Dans son témoignage, Marc-Aimé Guérin a justifié sa décision de vendre au rabais l'immeuble du bar Le Sainte-Élisabeth à Mme Landry, même si l'UQAM lui aurait offert environ 700 000$ selon ses dires. «C'était un bon débarras, a dit M. Guérin. On commençait à confondre Guérin Éditeur, l'éditeur des écoles qui dit aux enfants comment s'instruire, comment se conduire, comment s'éduquer et puis en même temps, il est dans un pub où on a reviré tout à l'envers la veille.» Par l'entremise d'une société lui appartenant, Martine Landry est toujours propriétaire du bar Le Sainte-Élisabeth.

Jusqu'à 1,35 million au Casino

Les dons les plus importants de M. Guérin ont eu lieu au Casino de Montréal, où M. Guérin et Mme Landry avaient leurs habitudes. Sur la base de différents témoignages, le juge Hogan a calculé que M. Guérin a remis à Mme Landry une somme allant jusqu'à 1,35 million en argent comptant en cinq ans lors de leurs visites au Casino de Montréal. Mme Landry déposait ensuite l'argent dans un guichet automatique. Les sommes étaient tellement considérables qu'elles bloquaient parfois les guichets.

«Prise au dépourvu» par l'enquête du fisc fédéral, Martine Landry a pris toutes les mesures possibles afin de protéger l'identité de son généreux donateur. Après avoir tenté de garder son identité secrète, elle a dû la dévoiler au fisc afin de faire valoir ses arguments.

Lors de son témoignage en cour, Marc-Aimé Guérin a été traité comme un témoin hostile par le juge Hogan, qui a souligné les contradictions avec ses témoignages antérieurs, où il niait avoir fait des dons importants à Mme Landry. Dans l'éventualité où certains dons seraient provenus des actifs des entreprises de M. Guérin, le juge Hogan a rappelé que ces dons «pourraient être assujettis à l'impôt des sociétés et des particuliers».

Concernant la cotisation fiscale de Martine Landry, la Cour canadienne n'a pas retenu la méthode d'imposition de l'actif net proposée par l'Agence du revenu du Canada, qui cherchait à imposer les actifs du contribuable et non ses revenus. Le tribunal a jugé que cette méthode d'imposition est «arbitraire, insatisfaisante et imprécise».

La Cour canadienne de l'impôt a attribué des dépens de 35 000$ à Martine Landry en raison des agissements de l'Agence du revenu du Canada, qui a jusqu'au 30 septembre prochain afin d'interjeter appel de la décision. «Nous étudions cette possibilité», a dit Me Marie-Claude Landry (aucun lien avec Martine Landry), l'avocate du ministère de la Justice du Canada qui représente l'Agence.

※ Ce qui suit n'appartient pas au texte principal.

/-- Cells that a reduction child sends: ceil(N / c) in its format (04 R140). -/
def redCells (r : RedRec) (leaf : Bool) : Nat := ceilDiv r.n (perCell (if leaf then r.inFmt else 3))

/-- Cells that a barrier child sends (04 R150). -/
def barCells (r : BarRec) (leaf : Bool) : Nat :=
  if leaf then (if r.ops.length ≤ 6 then 1 else 2) else ceilDiv (r.ops.length + 1) 3

/-- The identity of a work record in its step: SEQ names a record of one engine only (02 R58), so its logical unit stands with it. -/
def WorkRec.rid (w : WorkRec) : Nat := w.seq * 4096 + w.unit

/-- The barrier records of the step whose releases come from a zenith (04 R150). -/
def barsUnder (s : State) (src : Nat) : List (WorkRec × BarRec) :=
  (stepWork s).filterMap fun w =>
    match w.body with
    | .bar r => if !isZenith s r.tree && (planTree s r.tree).map (·.zenith) == some src then some (w, r) else none
    | _ => none

/-- The barrier record that a release cell belongs to. The cell carries the zenith's OUT_FLOW, which the record of a device below need
not name: the record that has taken the flow already, else the one that names it, else the first that has taken none (DEDUCED,
log 81). -/
def downRecord (s : State) (src flow : Nat) : Option WorkRec :=
  let l := barsUnder s src
  let free := l.filter fun x => (kvGet s.eng.downs x.1.rid).isNone
  match l.find? fun x => kvGet s.eng.downs x.1.rid == some flow with
  | some x => some x.1
  | none =>
    match free.find? fun x => x.2.outFlow == flow || x.2.inFlow == flow with
    | some x => some x.1
    | none => free.head?.map (·.1)

/-- A source names an input of a record on VC_PLAN (09 R318). -/
def takes (s : State) (w : WorkRec) (src flow kind : Nat) : Bool :=
  match w.body with
  | .red r => flow == r.inFlow && kind == 1 && (myChildren s r.tree).any (·.node == src)
  | .bar r =>
    (flow == r.inFlow && kind == 2 && (myChildren s r.tree).any (·.node == src)) || (kind == 3 && downRecord s src flow == some w)
  | .pool r => r.fabricIdx && flow == r.inFlow && src == r.inSrc && kind == 1
  | .mov r => r.fabricSrc && flow == r.inFlow && src == r.inSrc && kind == 1
  | .home _ => false

/-- The first consumer of a local cell (09 R318). -/
inductive Consumer where
  | record (w : WorkRec)
  | home (w : WorkRec) (h : HomeRec)
  | sink (k : Sink)
  | obar
  | none
  deriving DecidableEq, Repr

/-- A cell that is delivered now still reaches the record, 24 ticks on (01 R35), by its RELEASE tick (04 R142; 09 R318). -/
def beforeRelease (s : State) (w : WorkRec) : Bool :=
  match releaseAt s (recUnit s w) w.seq with
  | some r => decide (s.mer + 24 ≤ stepBase s + r)
  | none => true

/-- The consumer of a cell by its VC, FLOW, SRC and KIND. -/
def consumerOf (s : State) (c : FabCell) : Consumer :=
  let src := cellSrc c
  let flow := cellFlow c
  let kind := cellKind c
  if kind = 5 ∨ kind = 6 then .obar
  else if cellVc c = 0 then
    match (stepWork s).find? (fun w => takes s w src flow kind && (kind == 3 || beforeRelease s w)) with
    | some w => .record w
    | none =>
      match s.pln.active with
      | some p =>
        match p.routes.sinks.find? (fun k => k.src == src && k.flow == flow) with
        | some k => if kind = 1 && stepsRun s && !s.pln.idleExec then .sink k else .none
        | none => .none
      | none => .none
  else if cellVc c = 1 then
    match homeRec? s with
    | some (w, h) => .home w h
    | none => .none
  else .none

/-! ## Deadlines -/

/-- The arrival deadline of a record for its endpoint inputs, an absolute tick (04 R142, R151; 05 R183; 06 R220; 07 R246);
none for a record without such inputs. -/
def deadlineOf (s : State) (w : WorkRec) : Option Nat :=
  let b := stepBase s
  let d := stepD s
  let u := recUnit s w
  match w.body with
  | .red _ => (lastRunEnd s u w.seq).map fun e => min d (b + e - 24)
  | .bar _ => (firstRun s u w.seq).map fun f => b + f - 24
  | .pool r => if r.fabricIdx then (firstRun s u w.seq).map fun f => min d (b + f - 24) else none
  | .mov r => if r.fabricSrc && decide (0 < r.len) then (lastRunEnd s u w.seq).map fun e => min d (b + e - 24) else none
  | .home _ =>
    (((homeUnits s w.seq).filterMap fun u => firstRun s u w.seq).min?).map fun f => min d (b + f - 24)

/-- Cells of a record from a source, in arrival order. -/
def cellsFrom (s : State) (rid src : Nat) : List Arrival :=
  s.eng.arrivals.filter fun a => a.rid == rid && a.src == src

/-- A cell that a record takes still waits for a unit position on its way (09 R313). -/
def onWay (s : State) (a : Arrival) : Bool :=
  s.fab.transit.any fun t => cellSrc t.cell == a.src && cellFlow t.cell == a.flow && cellKind t.cell == a.kind &&
    cellOfs t.cell == a.ofs && cellPayload t.cell == a.payload

/-- Those of them that have reached the record's engine (01 R35). -/
def cellsIn (s : State) (rid src : Nat) : List Arrival :=
  (cellsFrom s rid src).filter fun a => decide (a.reach ≤ s.mer) && !onWay s a

/-- All OFS below n from a source have reached the engine. -/
def hasAll (s : State) (rid src n : Nat) : Bool :=
  let l := cellsIn s rid src
  (List.range n).all fun o => l.any (·.ofs == o)

/-- The bytes of a transfer that arrived from a source, byte k from OFS k / 48 (05 R183, 07 R240). -/
def bytesFrom (s : State) (rid src n : Nat) : List Byte :=
  let l := cellsFrom s rid src
  ((List.range (ceilDiv n 48)).flatMap fun o =>
    match l.find? (·.ofs == o) with
    | some a => payBytes a.payload
    | none => List.replicate 48 0).take n

/-- Length of an IXL from its header (05 R174 to R176). -/
def ixlLen (weightMode nbags total : Nat) : Nat := 16 + 8 * ceilDiv nbags 2 + total * (if weightMode = 0 then 4 else 8)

Traitée «comme une criminelle»

«Nous sommes heureux du jugement, a déclaré Me Yves Ouellette, l'avocat de Martine Landry. La Cour conclut que l'Agence aurait dû écouter la version de ma cliente plutôt que celle de M. X. L'Agence n'a pas fait son travail correctement, elle a traité ma cliente comme une criminelle.»

Martine Landry examine actuellement la possibilité de poursuivre l'Agence du revenu du Canada au civil.

L'ancienne danseuse érotique espère que le jugement de la Cour canadienne de l'impôt lui permettra de régler son litige avec Revenu Québec, qui lui réclame environ 643 000$ en divers impôts impayés (400 000$ en impôts sur le revenu, pénalités et intérêts, 55 621$ en TPS, 88 135$ en TVQ). Le dossier est présentement devant la Cour du Québec.

Nos demandes d'entrevue auprès de Marc-Aimé Guérin et de son avocat, Me François Goyette, sont restées sans réponse hier.